Kini mereka hanya tinggal melewati pintu utama untuk sampai keluar dari rumah sakit. Namun, disaat tinggal sebentar lagi, tiba-tiba muncul dari pintu puluhan manusia aneh yang jumlahnya 3× lebih banyak dibanding saat Keen dan Alixhs dikejar. Dengan cepat mereka kembali berlari menjauhi pintu utama dan segera bersembunyi. Namun, saat hendak berbalik, ada puluhan manusia aneh lagi yang tengah menunggu mereka. Dengan cepat mereka memilih belok ke arah kanan menuju bangsal perawatan.
Justru sesampainya disana, mereka disambut oleh puluhan manusia gila lagi. Dengan cepat mereka lari menuju ruang perawatan VIP seraya terus melesatkan panah dan pisau ke arah kepala manusia aneh itu yang tengah mengejarnya. Disaat hampir sampai, Alixhs yang berlari paling belakang terjatuh sehingga ia tertinggal jauh dengan temannya 7 meter. Ia berusaha berdiri, namun sepertinya kakinya terkilir sehingga ia tak sanggup berlari lagi.
"Alixhs!!! Kau baik-baik saja??!!"tanya Keen cemas menghentikan larinya dan hendak kembali kearah Alixhs yang sedang berdiri berpegangan tembok.
"Jangan pedulikan aku Keen!!! Lari sekarang!!! Lihat di belakang! Jarakku hanya tinggal 5 meter dari mereka."teriak Alixhs menghentikan pergerakan ceroboh Keen sembari memegangi kakinya. Ia benar-benar kuat.
"Bagaimana denganmu??!!"tanya Keen berteriak hendak menangis.
"Aku akan bersembunyi di ruangan ini!"balas Alixhs seraya membuka pintu ruangan dan masuk. Segera ia menutup dan mengunci ruangan rapat-rapat.
"Alixhs!!!! Aku ikut denganmu!!!"teriak Keen berlari, namun ditahannya oleh tangan Felyx.

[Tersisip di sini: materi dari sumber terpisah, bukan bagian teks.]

-- ==== Sys2Proof/Certificates/Slice0/Obligations.lean ====
section
/-! DEFINITION. The statements about the model that are put to proof. -/

open Sys2Proof Sys2Proof.Machine

/-- A step runs the command at the front of the queue. For every command, every queue behind it and every state, a step of
the state with that command in front of that queue is exec of that command on the state with the rest of the queue. -/
def Obligations.StepRunsFrontCommand : Prop :=
  ∀ (c : Instr) (rest : List Instr) (s : State), s.pending = c :: rest → step s = exec c { s with pending := rest }

/-- An idle step is one tick of the time clock, which adds the increment. With an empty queue and a nanosecond count below
10^9, a step answers a next state in which the counter, as a number of 2^-42 ns units, has gained exactly the total
increment of INC_NS, INC_FRAC and INC_SUB (modulo 2^48 seconds), the nanosecond count is still below 10^9, and nothing
but the counter and the tick number has changed. That an idle step is one tick is the model's choice (log 3). -/
def Obligations.IdleStepAddsIncrement : Prop :=
  ∀ s : State, s.pending = [] → s.time.counter.ns.toNat < 1000000000 →
    ∃ t, step s = .next t ∧ t = { s with clk := s.clk + 1, time := { s.time with counter := t.time.counter } } ∧
      t.time.counter.ns.toNat < 1000000000 ∧
      counterUnits t.time.counter % (2 ^ 48 * unitsS) = (counterUnits s.time.counter + incUnits s) % (2 ^ 48 * unitsS)

/-- Letting the clock run n ticks is n single ticks. For every n and every state whose counter holds fewer than 10^9
nanoseconds, the closed form by which commands that happen later let the clock run gives the state that n single ticks
of the time clock give, in every field. -/
def Obligations.ManyTicksAreRepeatedTicks : Prop :=
  ∀ (n : Nat) (s : State), s.time.counter.ns.toNat < 1000000000 → advance n s = Nat.iterate tick n s

/-- An aligned write stores the writable fields, clears W1C bits, or is discarded with an access error. Before SETUP_LOCK
a 32-bit aligned write to a register with RW/L fields that passes its range rules completes: the RW/L bits take the
written value, W1C bits written with 1 are cleared, the other bits stay, and for every register but MAP and CFG of
HBM, ATOM_CFG and FCLK, whose write starts something more, nothing else changes; one that breaks a range rule changes
nothing and is recorded as an access error. At any time a write to a register whose only writable fields are W1C
clears the bits written with 1 and changes nothing else. An aligned 64-bit write is the write of the low word, then of
the high word. A write of another size or alignment, and one at an offset that holds no register, change nothing and
are recorded with KIND 0 and KIND 3. A fenced tile takes no write: one to its registers behind STATUS changes nothing. -/
def Obligations.WriteBeforeLockStores : Prop :=
  (∀ (o : Nat) (v : Word) (s : State) (r : RegRow), hostDown s = false → locked s = false → o % 4 = 0 → regRow o = some r →
    tileBarred s o = false → r.w1s = 0 → r.wo = 0 → r.rwl ≠ 0 →
    checkWrite s o v (((rd s o &&& ~~~ r.rwl) ||| (v &&& r.rwl)) &&& ~~~ (v &&& r.w1c)) r = none →
    exec (.regWrite o 4 (v.setWidth 64)) s =
      .next (writeEffect o (rd s o) (wr o (((rd s o &&& ~~~ r.rwl) ||| (v &&& r.rwl)) &&& ~~~ (v &&& r.w1c)) s)) ∧
    (o ≠ 0xA0000 → o ≠ 0x40018 → (o < 0x100000 ∨ 0x200000 ≤ o) →
      exec (.regWrite o 4 (v.setWidth 64)) s =
        .next (wr o (((rd s o &&& ~~~ r.rwl) ||| (v &&& r.rwl)) &&& ~~~ (v &&& r.w1c)) s))) ∧
  (∀ (o : Nat) (v : Word) (s : State) (r : RegRow) (k : Nat), hostDown s = false → locked s = false → o % 4 = 0 →
    regRow o = some r → tileBarred s o = false → r.w1s = 0 → r.wo = 0 → r.rwl ≠ 0 →
    checkWrite s o v (((rd s o &&& ~~~ r.rwl) ||| (v &&& r.rwl)) &&& ~~~ (v &&& r.w1c)) r = some k →
    exec (.regWrite o 4 (v.setWidth 64)) s = .next (aerr k false 0 o s)) ∧
  (∀ (o : Nat) (v : Word) (s : State) (r : RegRow), hostDown s = false → o % 4 = 0 → regRow o = some r → tileBarred s o = false → r.w1s = 0 →
    r.wo = 0 → r.rwl = 0 → v &&& r.w1c ≠ 0 →
    exec (.regWrite o 4 (v.setWidth 64)) s = .next (wr o (rd s o &&& ~~~ (v &&& r.w1c)) s)) ∧
  (∀ (o : Nat) (v : Dword) (s : State), hostDown s = false → o % 8 = 0 →
    exec (.regWrite o 8 v) s = .next (regStore (o + 4) (v.extractLsb' 32 32) (regStore o (v.setWidth 32) s))) ∧
  (∀ (o size : Nat) (v : Dword) (s : State), hostDown s = false → ¬ (size = 4 ∧ o % 4 = 0) → ¬ (size = 8 ∧ o % 8 = 0) →
    exec (.regWrite o size v) s = .next (aerr 0 false 0 o s)) ∧
  (∀ (o : Nat) (v : Dword) (s : State), hostDown s = false → o % 4 = 0 → regRow o = none →
    exec (.regWrite o 4 v) s = .next (aerr 3 false 0 o s)) ∧
  (∀ (o : Nat) (v : Dword) (r : RegRow) (s : State), hostDown s = false → o % 4 = 0 → regRow o = some r → tileBarred s o = true →
    exec (.regWrite o 4 v) s = .next s)

/-- After the lock a write leaves every RW/L field as it was. After SETUP_LOCK a 32-bit write to a register that has RW/L
fields and no W1C, W1S or WO fields, other than the access-error registers themselves, completes with every RW/L bit
as it was, whatever was written; where the write would change such a bit, the access error has KIND 1 and names the
offset; no register but the access-error registers and the HOST event changes, nor do device memory, the tiles and the
queue. -/
def Obligations.WriteAfterLockKeepsLockedFields : Prop :=
  ∀ (o : Nat) (v : Word) (s : State) (r : RegRow), hostDown s = false → locked s = true → o % 4 = 0 → regRow o = some r →
    tileBarred s o = false → r.w1s = 0 → r.wo = 0 → r.rwl ≠ 0 → r.w1c = 0 → o ∉ [0x10024, 0x10028, hostEvent, aerrCount] →
    Completes (.regWrite o 4 (v.setWidth 64)) s (fun t =>
      rd t o &&& r.rwl = rd s o &&& r.rwl ∧ t.mem = s.mem ∧ t.tiles = s.tiles ∧ t.pending = s.pending ∧
      regsBut [0x10024, 0x10028, hostEvent, aerrCount] s t ∧
      ((v ^^^ rd s o) &&& r.rwl ≠ 0 → rd t 0x10024 = BitVec.ofNat 32 o ∧ rd t 0x10028 = 1))

/-- The first write of 1 to SETUP_LOCK.LOCK sets the lock and makes the pairs that pass the checks live. While the device
is out of reset, before the lock, a write of SETUP_LOCK with bit 0 set completes with LOCK set, and of every pair with
EN = 1 it is live from then on exactly when the pair checks pass; written with bit 0 clear, or once the lock is set,
it changes nothing. -/
def Obligations.SetupLockFreezesAndChecksPairs : Prop :=
  (∀ (v : Word) (s : State), hostDown s = false → locked s = false → v.getLsbD 0 = true →
    Completes (.setupLock v) s (fun t =>
      locked t = true ∧ (∀ p ∈ enabledPairs s, (pairOf t p).live = !lockDisables s p) ∧ t.mem = s.mem ∧ t.flights = s.flights)) ∧
  (∀ (v : Word) (s : State), v.getLsbD 0 = false ∨ locked s = true → exec (.setupLock v) s = .next s)

/-- A read returns the register and clears its RC fields, NOW_FRAC takes the latch, pages show indices; misaligned and
undefined reads give 0 and are logged. An aligned 32-bit read of a defined register other than NOW_FRAC, but for those
of a fenced tile behind STATUS, completes: it sends the four bytes of what the register shows, and afterwards the
register holds its value with the RC bits cleared, every other register its own, and the rest of the state is
unchanged. A 32-bit read of NOW_FRAC sends the fraction, a 64-bit one the fraction and the nanoseconds of one tick,
and NOW_NS, NOW_SEC_LO and NOW_SEC_HI hold that tick's counter. A 32-bit read of BAR0 by the PF at an offset that is
no multiple of 4, or at one that holds no register, completes: it sends four zero bytes, ACCESS_ERR is set, the
access-error registers name KIND 7 or 3 and the offset, the count rises by 1 unless it is at its top, and no other
register, nor memory, nor a tile changes. An aligned read of a doorbell page behind which a pair stands sends the
page's word and changes nothing else; a misaligned one sends zeros and is logged with KIND 7, and a read of an inert
page sends zeros alone. -/
def Obligations.RegisterReads : Prop :=
  (∀ (o : Nat) (s : State) (r : RegRow), hostDown s = false → o % 4 = 0 → o ≠ 0x20030 → regRow o = some r →
    tileBarred s o = false → Completes (.rcRead o 4) s (fun t =>
      t = { s with regs := t.regs, out := s.out ++ [.readData (leBytes 4 (viewReg s o).toNat)] } ∧
      rd t o = rd s o &&& ~~~ r.rc ∧ regsBut [o] s t)) ∧
  (∀ (wide : Bool) (s : State), hostDown s = false →
    Completes (.timeNowFracRead wide) s (fun t =>
      t.out = s.out ++ [.readData (leBytes 4 s.time.counter.frac.toNat ++
        (if wide then leBytes 4 s.time.counter.ns.toNat else []))] ∧
      rd t 0x20034 = s.time.counter.ns ∧ rd t 0x20038 = s.time.counter.sec.setWidth 32 ∧
      rd t 0x2003C = (s.time.counter.sec.extractLsb' 32 16).setWidth 32 ∧ regsBut [0x20034, 0x20038, 0x2003C] s t ∧
      t.mem = s.mem ∧ t.tiles = s.tiles ∧ t.time = s.time)) ∧
  (∀ (o : Nat) (s : State), hostDown s = false → (o % 4 ≠ 0 ∨ regRow o = none) →
    Completes (.undefinedOrMisalignedRead false 0 o 4) s (fun t =>
      (∃ pre, t.out = pre ++ [.readData [0, 0, 0, 0]]) ∧ rd t 0x10024 = BitVec.ofNat 32 o ∧
      rd t 0x10028 = (if o % 4 ≠ 0 then 7 else 3) ∧
      rdb t hostEvent 0 = true ∧ (rd t aerrCount).toNat = min (2 ^ 32 - 1) ((rd s aerrCount).toNat + 1) ∧
      t.mem = s.mem ∧ t.tiles = s.tiles ∧ regsBut [0x10024, 0x10028, hostEvent, aerrCount] s t)) ∧
  (∀ (f : FuncIx) (off : Nat) (p : PairIx) (s : State), reachable s f = true → pagePair s f (off / 4096) = some p → off % 4 = 0 →
    exec (.undefinedOrMisalignedRead true f off 4) s =
      .next (emit (.readData (leBytes 4 (pageWord s p (off % 4096)).toNat)) s)) ∧
  (∀ (f : FuncIx) (off size : Nat) (p : PairIx) (s : State), reachable s f = true → pagePair s f (off / 4096) = some p →
    ¬ (size = 4 ∧ off % 4 = 0) →
    exec (.undefinedOrMisalignedRead true f off size) s = .next (emit (.readData (zeros size)) (aerr 7 true f off s))) ∧
  (∀ (f : FuncIx) (off size : Nat) (s : State), reachable s f = true → pagePair s f (off / 4096) = none →
    exec (.undefinedOrMisalignedRead true f off size) s = .next (emit (.readData (zeros size)) s))

/-- Training, margining and heat of an HBM controller. Before the lock and without a margining run, an accepted write to a
controller's CFG stores the rate and takes TRAINED to 0; the end of training on a controller of the part sets TRAINED,
and a read that waited for it is made; before the lock START begins a margining run, and after it START is logged; the
end of a run clears RUN, sets DONE and the DONE event, holds the trained value and the results of the selected byte
lanes, and starts the retraining that waited; crossing 85 °C sets or clears HOT. Each leaves the contents of device
memory and the tiles as they were. -/
def Obligations.HbmCommandsComplete : Prop :=
  (∀ (c : Fin 4) (v : Word) (s : State) (r : RegRow), hostDown s = false → locked s = false → regRow (hbmReg c 4) = some r →
    r.w1s = 0 → r.wo = 0 → r.rwl ≠ 0 → r.w1c = 0 → rdb s (hbmReg c 8) 1 = false →
    checkWrite s (hbmReg c 4) v ((rd s (hbmReg c 4) &&& ~~~ r.rwl) ||| (v &&& r.rwl)) r = none →
    Completes (.hbmRateWrite c v) s (fun t =>
      rd t (hbmReg c 4) = (rd s (hbmReg c 4) &&& ~~~ r.rwl) ||| (v &&& r.rwl) ∧ rdb t (hbmReg c 8) 0 = false ∧
      t = { s with regs := t.regs } ∧ regsBut [hbmReg c 4, hbmReg c 8] s t)) ∧
  (∀ (c : Fin 4) (s : State), c.val < Config.nStacks → s.mem.heldReads = [] →
    Completes (.hbmTrainingDone c) s (fun t => rdb t (hbmReg c 8) 0 = true ∧ t = { s with regs := t.regs } ∧ regsBut [hbmReg c 8] s t)) ∧
  (∀ (c : Fin 4) (r : HeldRead) (s : State), c.val < Config.nStacks → s.mem.heldReads = [r] → r.ok = true → r.retries = 0 →
    r.corrected = false → (hbmPlace s r.addr).1 = c.val → marginHolds s c r.addr = false → r.addr < hbmSize →
    Completes (.hbmTrainingDone c) s (fun t =>
      t.mem.heldReads = [] ∧ rdb t (hbmReg c 8) 0 = true ∧
      t.out = s.out ++ [.memData (memRead s (r.addr / 32 * 32) 32) (memPoisoned t (r.addr / 32 * 32) 32)] ∧ memSame s t)) ∧
  (∀ (c : Fin 4) (v : Word) (s : State) (r : RegRow), hostDown s = false → regRow (hbmReg c 0x40) = some r →
    r.w1s = 0 → r.wo ≠ 0 → v.getLsbD 0 = true → locked s = false → rdb s (hbmReg c 8) 1 = false →
    Completes (.marginStart c v) s (fun t => rdb t (hbmReg c 8) 1 = true ∧ t = { s with regs := t.regs } ∧ regsBut [hbmReg c 8] s t)) ∧
  (∀ (c : Fin 4) (v : Word) (s : State) (r : RegRow), hostDown s = false → regRow (hbmReg c 0x40) = some r →
    r.w1s = 0 → r.wo ≠ 0 → v.getLsbD 0 = true → locked s = true →
    exec (.marginStart c v) s = .next (aerr 1 false 0 (hbmReg c 0x40) s)) ∧
  (∀ (c : Fin 4) (points : List MarginPoint) (trained : Byte) (s : State), rdb s (hbmReg c 8) 1 = true → s.mem.heldReads = [] →
    Completes (.marginDone c points trained) s (fun t =>
      rdb t (hbmReg c 8) 1 = false ∧ rdb t (hbmReg c 8) 2 = true ∧ rdb t (hbmReg c 0xC) 3 = true ∧
      rd t (hbmReg c 0x60) = trained.setWidth 32 ∧
      (∀ b ∈ List.range 4, rdb s (hbmReg c 0x44) (7 + b) = true →
        rd t (hbmReg c (0x50 + 4 * b)) = marginWord b (runPoints c points s) (Config.freeValue (s.free + b))) ∧
      (∀ b ∈ List.range 4, rdb s (hbmReg c 0x44) (7 + b) = false → rd t (hbmReg c (0x50 + 4 * b)) = rd s (hbmReg c (0x50 + 4 * b))) ∧
      rdb t (hbmReg c 8) 0 = (rdb s (hbmReg c 8) 0 && !s.mem.retrain.getLsbD c) ∧
      t.mem.bytes = s.mem.bytes ∧ t.tiles = s.tiles)) ∧
  (∀ (c : Fin 4) (hot : Bool) (s : State), c.val < Config.nStacks →
    Completes (.hbmStackHot c hot) s (fun t => rdb t (hbmReg c 8) 4 = hot ∧ t = { s with regs := t.regs } ∧ regsBut [hbmReg c 8] s t))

Segera Felyx memberi isyarat kepada Jie. Dengan cepat Jie melesatkan anak panahnya tepat pada lampu gantung, sehingga lampu gantung tersebut jatuh kebawah dan pecah hingga membuat suara nyilu yang keras. Seketika lorong menjadi gelap. Mereka bergerak cepat menuju ruangan selanjutnya. Felyx terus memegang erat tangan Keen dan menariknya untuk berlari sambil terus berkata padanya bahwa Alixhs akan baik-baik saja.
"Jarak kita tinggal 10 meter untuk sampai."ucap YunJie memimpin menggantikan Alixhs.
Advertisement
"Apa kau yakin ruangan tersebut tak ada siapapun??"tanya Felyx pada sang suster.
"Tentu saja. Tak ada satupun pasien di ruang perawatan VIP itu karena letaknya yang paling pojok."jawab suster Leyla.
"Kita sampai! Cepat masuk!!"seru Jie seraya membukakan pintu ruangan dan menyuruh laiinnya untuk masuk. Dengan cepat pintu itu ditutupnya rapat-rapat.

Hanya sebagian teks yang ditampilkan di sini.